Top of Material supplied
/-- An issue whose task has no effect: no packet leaves, and silence is recorded. -/
def voiceSilent (k : TaskInst) (r : VchRun) (e : SchedEntry) (s : State) : State :=
  let v := k.tmpl.object
  let p := issueNo e k.t
  let quiet := silence (voiceRate r.par) r.par.frameMs
  recordIssue v k.t true true quiet quiet (noteIssue v p (txSkip v false p (txSkip v true p s)))

/-- A VOICE release that is dropped: the issue's frames are discarded, no packet leaves, and silence is recorded (09 R242). -/
def voiceDropped (k : TaskInst) (s : State) : State :=
  match vch s k.tmpl.object, playoutEntry (activeBank s) k.tmpl.object with
  | some r, some e =>
    let p := issueNo e k.t
    voiceSilent k r e (setVch k.tmpl.object { r with legF := legDiscard p r.legF, legC := legDiscard p r.legC } s)
  | _, _ => s

/-- A VOICE task that is aborted: the buffers, mappings, codecs and detectors stay as they were (06 R153). DEDUCED: the timestamps
still advance (09 R233), and the recording holds silence for the issue, as for a dropped release. -/
def voiceAborted (k : TaskInst) (s : State) : State :=
  match vch s k.tmpl.object, playoutEntry (activeBank s) k.tmpl.object with
  | some r, some e => voiceSilent k r e s
  | _, _ => s

/-! ## Opening, changing and closing (09 R225, R226) -/

/-- DATA of OPEN and MODIFY. -/
def openData (p : VchParams) : Bytes := le 1 p.codecF ++ le 1 p.codecC ++ le 1 p.frameMs ++ le 1 (vchCost p)

/-- A leg whose codec or payload type changed restarts (09 R225). DEDUCED: so does one whose frame length changes, since its frames
no longer fit. -/
def legModify (old new : VchParams) (c : Bool) (l : Leg) : Leg :=
  let pt := fun (p : VchParams) => if c then p.ptC else p.ptF
  if codecOf old c = codecOf new c ∧ pt old = pt new ∧ old.frameMs = new.frameMs then l
  else { l with held := [], reanchor := if l.anchor.isSome then some 2 else none, dec := 0, enc := 0, lost := 0, sid := false }

/-- A leg whose detectors restart. -/
def detectorsRestart (l : Leg) : Leg := { l with dtmf := {}, modem := {}, past := [] }

/-- A channel with the parameters of VCH_MODIFY (09 R225). DEDUCED: its detectors also restart with the internal rate. -/
def modified (p : VchParams) (r : VchRun) : VchRun :=
  let old := r.par
  let ec := decide (old.ecTail ≠ p.ecTail) || decide (old.ecOpts / 4 % 4 ≠ p.ecOpts / 4 % 4)
  let tone := decide (old.toneMask ≠ p.toneMask) || decide (old.toneOpts ≠ p.toneOpts) || decide (voiceRate old ≠ voiceRate p)
  let det := fun l => if tone then detectorsRestart l else l
  let rec_ := decide (old.recSel % 4 = p.recSel % 4)
  { r with
    par := p, next := none, legF := det (legModify old p false r.legF), legC := det (legModify old p true r.legC)
    ec := if ec then {} else r.ec, ecConverged := r.ecConverged && !ec, erle := if ec then 0 else r.erle
    sinPast := if tone then [] else r.sinPast, sinModem := if tone then {} else r.sinModem, tones := if tone then [] else r.tones
    rec0 := if rec_ then r.rec0 else 0, rec1 := if rec_ then r.rec1 else 0
    recd := { r.recd with oq := if p.recSel % 4 = 0 then r.recd.oq else p.recOq } }

/-- A change of VCH_MODIFY takes effect at an issue (09 R225): the current block closes when the recording changes, and MODIFY is
marked on whichever side of the change records. DEDUCED: the block also closes when FRAME_MS changes, which its header names once. -/
def applyModify (v : Nat) (p : VchParams) (t : Instant) (s : State) : State :=
  match vch s v with
  | none => s
  | some r =>
    let s := if r.par.recSel % 4 ≠ p.recSel % 4 ∨ r.par.frameMs ≠ p.frameMs then closeBlock v s else s
    let s := if p.recSel % 4 = 0 then recMark v 2 0xFF (openData p) t s else s
    voiceEvent v 2 0xFF (openData p) t { s with vchs := mmod s.vchs v (modified p) }

/-- The channel ends: its open block, the CLOSE mark, the seal and its flows (09 R226; 10 R275). The recording buffer's
packets still go to REC_OQ. -/
def vchEnd (v : Nat) (reason : Nat) (t : Instant) (s : State) : State :=
  match vch s v with
  | none => s
  | some r =>
    if r.ended then s
    else
      let s := closeBlock v s
      let s := voiceEvent v 3 0xFF (le 1 reason) t s
      let s := if r.par.recSel % 4 ≠ 0 ∧ emits s then recSeal v s else s
      let s := { s with flows := s.flows.filter fun e => e.2.def_.vch != v }
      match vch s v with
      | none => s
      | some r =>
        if r.recd.buffer.isEmpty then { s with vchs := mdel s.vchs v }
        else setVch v { r with ended := true, closeAt := some t } s

/-- A channel opens at an issue. -/
def vchStarts (v : Nat) (r : VchRun) (t : Instant) (s : State) : State :=
  voiceEvent v 1 0xFF (openData r.par) t (setVch v { r with openAt := none, opened := t } s)

/-- An instant at or before t has come. -/
def comeBy (a : Option Instant) (t : Instant) : Bool := match a with
  | some x => decide (x ≤ t)
  | none => false

/-- What a channel does before its task at an issue: it closes, opens or changes (09 R225, R226). True: the issue is handled. -/
def issueEdge (v : Nat) (r : VchRun) (t : Instant) (s : State) : Bool × State :=
  if r.ended then (false, s)
  else if comeBy r.closeAt t then (false, vchEnd v 0 t s)
  else if r.openAt.isSome ∧ !comeBy r.openAt t then (false, s)
  else
    let s := if r.openAt.isSome then vchStarts v r t s else s
    (true, match r.next with
      | some (p, a) => if a ≤ t then applyModify v p t s else s
      | none => s)

/-- A PLAYOUT issue of a channel releases its VOICE template (09 R220); limit is its hold limit. -/
def playoutIssue (v : Nat) (t limit : Instant) (s : State) : State :=
  match vch s v with
  | none => s
  | some r =>
    let (go, s) := issueEdge v r t s
    if !go then s
    else match voiceTmpl (activeBank s) v with
      | some (tid, tm) => releaseTask tid tm t 0xFFFF limit s
      | none => s

/-- STOP closes every open channel at its second boundary (09 R226). -/
def voiceStop (s : State) : State := s.vchs.foldl (fun s e => vchEnd e.1 1 (now s) s) s

/-- A bank swap: the tone detectors restart where the tone table changes (09 R256). -/
def voiceSwap (old new : Bank) (s : State) : State :=
  let table := fun (b : Bank) (v : Nat) => (voiceTmpl b v).map fun e => e.2.blk.drop 4
  { s with vchs := mmap s.vchs fun v r => if table old v = table new v then r else { r with tones := [] } }

/-- A recording as the copy carries it: its next BLOCK_SEQ and no audio (09 R257). -/
def copiedRec (q : RecRun) : RecRun :=
  { q with issues := 0, firstAt := 0, conc0 := 0, conc1 := 0, ecDis := false, dir0 := [], dir1 := [], buffer := [], gap := none }

/-- The recording of a new active unit: a new block, one above the copy's next (09 R258). -/
def resumedRec (q : RecRun) : RecRun := { copiedRec q with blockSeq := q.blockSeq + 1, firstSeal := q.blockSeq + 1 }

/-- A takeover: each transmit flow continues from the copy, and the recording resumes in a new block (09 R258). -/
def voiceTakeover (s : State) : State :=
  let s := { s with flows := mmap s.flows fun _ f => { f with resume := bit f.def_.role 0 }
                    vchs := mmap s.vchs fun _ r => { r with recd := resumedRec r.recd } }
  s.vchs.foldl (fun s e =>
    let first := match playoutEntry (activeBank s) e.1 with
      | some x => issueFrom x (now s)
      | none => now s
    if e.2.openAt.isSome ∨ e.2.ended then s else recMark e.1 5 0xFF (le 4 e.2.recd.blockSeq ++ stampBytes first) first s) s

end Sys2Proof.Machine
end

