/-- SV_FRAME_RECEIVED (04 R83, R84, R87). -/
def rowSvFrameReceived (f : SvFrame) (s : State) : Host.Outcome State Fault Refusal :=
  if mainUp s ∧ (streamOfSv s f).isSome then
    let (ok, s) := macTake f.port f.len f.vlan (rxClass f.vlan f.pcp 6) f.held f.rct f.stamp s
    if !ok then done s
    else
      let (ok, s) := svcInput f.port (if f.l2 then 0 else f.dst) f.len f.stamp (.sv f) s
      done (if ok then svFrame f s else s)
  else done s

/-! ## R-GOOSE (04 R88) -/

/-- The publication is newer than the held one, counting around the wrap (04 R88). DESIGN CHOICE: a number is the greater when
it lies less than half of the range ahead. -/
def gooseNewer (st sq : Nat) (h : GooseHeld) : Bool :=
  let ahead := fun (a b : Nat) => let x := (a + 2 ^ 32 - b % 2 ^ 32) % 2 ^ 32
    decide (0 < x) && decide (x < 2 ^ 31)
  ahead st h.stNum || (st == h.stNum && ahead sq h.sqNum)

/-- The quality of a publication's members (04 R93, R94). -/
def gooseQual (d : StreamDef) (f : GooseFrame) : Qual :=
  let m := tqMode d
  mkQual [!(f.test && !tqAcceptTest d) && !(f.tUnc && m == 0), f.tUnc && m != 2, f.test]

/-- A publication, from the unit's own port or mirrored. -/
def goosePub (f : GooseFrame) (s : State) : State :=
  match streamOfGoose s f with
  | none => s
  | some (sid, d) =>
    let s := prpSeen sid d f.port f.stamp s
    if !authOk s d.locker f.sig then authFail sid d.locker s
    else if !f.wellFormed ∨ f.sim ∨ 9216 < f.len ∨ f.members.length ≠ d.nch then countStream sid 6 s
    else if f.confRev ≠ d.tbConf then countStream sid 9 (enterMismatch sid false s)
    else
      let s := leaveMismatch sid d true s
      if !inRun s then countStream sid 0 s
      else
        let r := stream s sid
        let newer : Bool := match r.held with
          | none => true
          | some h => gooseNewer f.stNum f.sqNum h
        if !newer then countStream sid 1 s
        else
          let s := countStream sid 0 s
          let r := stream s sid
          setStream sid { r with
            older := r.held
            held := some { stNum := f.stNum, sqNum := f.sqNum, until_ := f.stamp + msU f.ttlMs, members := f.members
                           qual := gooseQual d f, stamp := f.stamp } } s

/-- GOOSE_R_PUBLICATION_RECEIVED (04 R83, R84, R88). -/
def execGooseRPublicationReceived (f : GooseFrame) (s : State) : Host.Outcome State Fault Refusal :=
  if mainUp s ∧ (streamOfGoose s f).isSome then
    let (ok, s) := macTake f.port f.len f.vlan (rxClass f.vlan f.pcp 6) f.held f.rct f.stamp s
    if !ok then done s
    else
      let (ok, s) := svcInput f.port f.dst f.len f.stamp (.goose f) s
      done (if ok then goosePub f s else s)
  else done s

/-- The publication whose arrival stamp lies before an instant. -/
def heldBefore (r : StreamRun) (t : Instant) : Option GooseHeld :=
  match r.held with
  | some h => if h.stamp < t then some h else match r.older with
    | some o => if o.stamp < t then some o else none
    | none => none
  | none => none

/-- The operand of a GOOSE_R stream at an instant of its grid (04 R88). DESIGN CHOICE: its size in the frame buffer (04 R104) is 4
bytes a member and 64 at least. -/
def gooseOperand (sid : Nat) (d : StreamDef) (t : Instant) (s : State) : State :=
  let b := activeBank s
  let r := stream s sid
  let j := gridFloor d.rate t
  let h := heldBefore r t
  let bad : Bool := match h with
    | some h => decide (h.until_ ≤ t)
    | none => true
  let members := match h with
    | some h => h.members
    | none => List.replicate d.nch 0
  let qual := match h with
    | some h => h.qual
    | none => 0
  let data := OperandData.dataset members qual bad
  let qs := alignQuals b sid data
  let ibad := instanceBad qs || bad
  let (waits, partial_) := cellWaits s sid t t
  let nb := max 64 (4 * d.nch)
  match takeCell sid t nb (fun p => { key := sid, inst := t, fptr := p, fbLen := ceilDiv nb 64, staging := false
                                      latePartial := partial_, qual := cellQual b sid data (!ibad), stamp := t, data := data
                                      waiting := waits }) s with
  | none => streamRefused sid s
  | some s =>
    let s := setStream sid { stream s sid with written := (stream s sid).written ++ [j] } s
    let s := if !bad ∧ instanceBad qs ∧ qbit qual 1 ∧ tqMode d = 0 ∧ !(qbit qual 2 && !tqAcceptTest d) then countTqBad sid s
      else s
    let s := if h.isNone ∧ (stream s sid).state = .idle then s else streamAccept sid t ibad s
    operandWritten sid t t s
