-- ==== Sys2Proof/Machine/CmdTables.lean ====
section
/-! DEFINITION. The commands that write the inactive bank's tables and STREAM_STATUS (04 R81, R82, R95-R97, R480; 05 R110;
06 R133, R134, R145; 07 R161, R163, R174-R182; 10 R259; 12 R332). -/

namespace Sys2Proof.Machine

/-- A value within bounds. -/
def inR (v lo hi : Nat) : Bool := decide (lo ≤ v) && decide (v ≤ hi)

def vlanOkDef (v : Nat) : Bool := decide (v ≤ 4094) || v == 0xFFFF

/-- A key locker 0-63, or 0xFF for none. -/
def lockerOkDef (v : Nat) : Bool := decide (v ≤ 63) || v == 0xFF

/-- The members of a 512-byte SID bitmap at an offset. -/
def sidMap (p : Bytes) (off : Nat) : List Nat :=
  (((List.range 512).zip (slice p off 512)).map fun e =>
    if e.2 = 0 then [] else ((List.range 8).filter fun i => bit e.2.toNat i).map fun i => 8 * e.1 + i).flatten

/-- A command that writes the inactive bank: severity 2, the ACTIVE role. -/
def tableCmd (opcode : Nat) (len : Bytes → Nat → Bool) (field : Bank → Bytes → Bool) (upd : Bytes → Bank → Bank) : Cmd :=
  { opcode := opcode, act := true, sev := some 2, len := len, field := fun s p => field (inactiveBank s) p
    run := fun s _ p _ => (setInactive (upd p (inactiveBank s)) s, 0, []) }

/-! ## Streams (04 R81, R82, R480) -/

def streamOf (p : Bytes) : StreamDef :=
  let ty := fld p 2 1
  let tq := fld p 7 1
  let drop := fld p 8 1
  { type := ty, ports := fld p 3 1, rate := fld p 4 2, tol := fld p 6 1, tq := if tq = 0 then 0x40 else tq
    dropout := if drop = 0 then 5 else drop, opts := fld p 9 1, altSid := fld p 10 2, vlan := fld p 12 2
    udpPort := fld p 14 2, idcode := fld p 16 4, srcAddr := if ty = 3 then fldBe p 20 6 else fldBe p 20 16
    dstMac := fldBe p 36 6, locker := fld p 42 2, ident := fldBe p 44 32, nch := fld p 76 2, tbConf := fld p 80 4
    blocks := (List.range (fld p 78 1)).map fun i =>
      { fmt := fld p (84 + 4 * i) 1, phnmr := fld p (85 + 4 * i) 1, annmr := fld p (86 + 4 * i) 1, dgnmr := fld p (87 + 4 * i) 1 } }

def isC37 (t : Nat) : Bool := t == 1 || t == 2
def isSv (t : Nat) : Bool := t == 3 || t == 4

/-- Ports of OPTS.PRP's pair. -/
def prpMask (opts : Nat) : Nat := if opts % 4 = 1 then 0x0C else if opts % 4 = 2 then 0x30 else 0

/-- Every field of STREAM_DEFINE lies in its range. DESIGN CHOICE: IDENT is taken as its bytes stand; 04 R81 names no check of them. -/
def streamRanges (p : Bytes) : Bool :=
  let d := streamOf p
  let t := d.type
  let ip90 := t == 4 || t == 5
  decide (fld p 0 2 ≤ 4095) && inR t 1 5 && decide (d.ports < 64) && ((d.ports == 0) == (t == 2))
    && (if isSv t then [4000, 4800, 12800, 14400].contains d.rate else inR d.rate 1 240)
    && (if isC37 t then decide (d.tol ≤ 32) else d.tol == 0)
    && decide (d.tq % 4 ≤ 2) && !bit d.tq 3 && decide (d.tq / 16 ≤ 11) && decide (d.opts < 16) && decide (d.opts % 4 ≤ 2)
    && (d.altSid == 0xFFFF || (isSv t && decide (d.altSid ≤ 4095))) && vlanOkDef d.vlan
    && (if t = 1 then decide (1 ≤ d.udpPort) else d.udpPort == if ip90 then 102 else 0)
    && decide (d.idcode < 65536) && (t != 3 || isZero (slice p 26 10)) && (t == 3 || d.dstMac == 0)
    && (if ip90 then d.locker == 0xFFFF || (lockerOkDef (d.locker % 256) && lockerOkDef (d.locker / 256)) else d.locker == 0xFFFF)
    && (!isC37 t || d.ident == 0) && (if isSv t then inR d.nch 1 32 else if t = 5 then inR d.nch 1 128 else d.nch == 0)
    && (if isC37 t then decide (1 ≤ fld p 78 1) else fld p 78 1 == 0) && fld p 79 1 == 0
    && (!isC37 t || inR d.tbConf 1 16777215) && d.blocks.all (fun b => decide (b.fmt < 16))
    && (d.ports &&& prpMask d.opts) == prpMask d.opts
Bottom of Material supplied
Task:
Your task is to retype the entries verbatim, starting with the line that holds "OPTS.PRP's pair. -/" and stopping after the line that holds "decide (fld p".

Exercise answer:
/-- Ports of OPTS.PRP's pair. -/
def prpMask (opts : Nat) : Nat := if opts % 4 = 1 then 0x0C else if opts % 4 = 2 then 0x30 else 0

/-- Every field of STREAM_DEFINE lies in its range. DESIGN CHOICE: IDENT is taken as its bytes stand; 04 R81 names no check of them. -/
def streamRanges (p : Bytes) : Bool :=
  let d := streamOf p
  let t := d.type
  let ip90 := t == 4 || t == 5
  decide (fld p 0 2 ≤ 4095) && inR t 1 5 && decide (d.ports < 64) && ((d.ports == 0) == (t == 2))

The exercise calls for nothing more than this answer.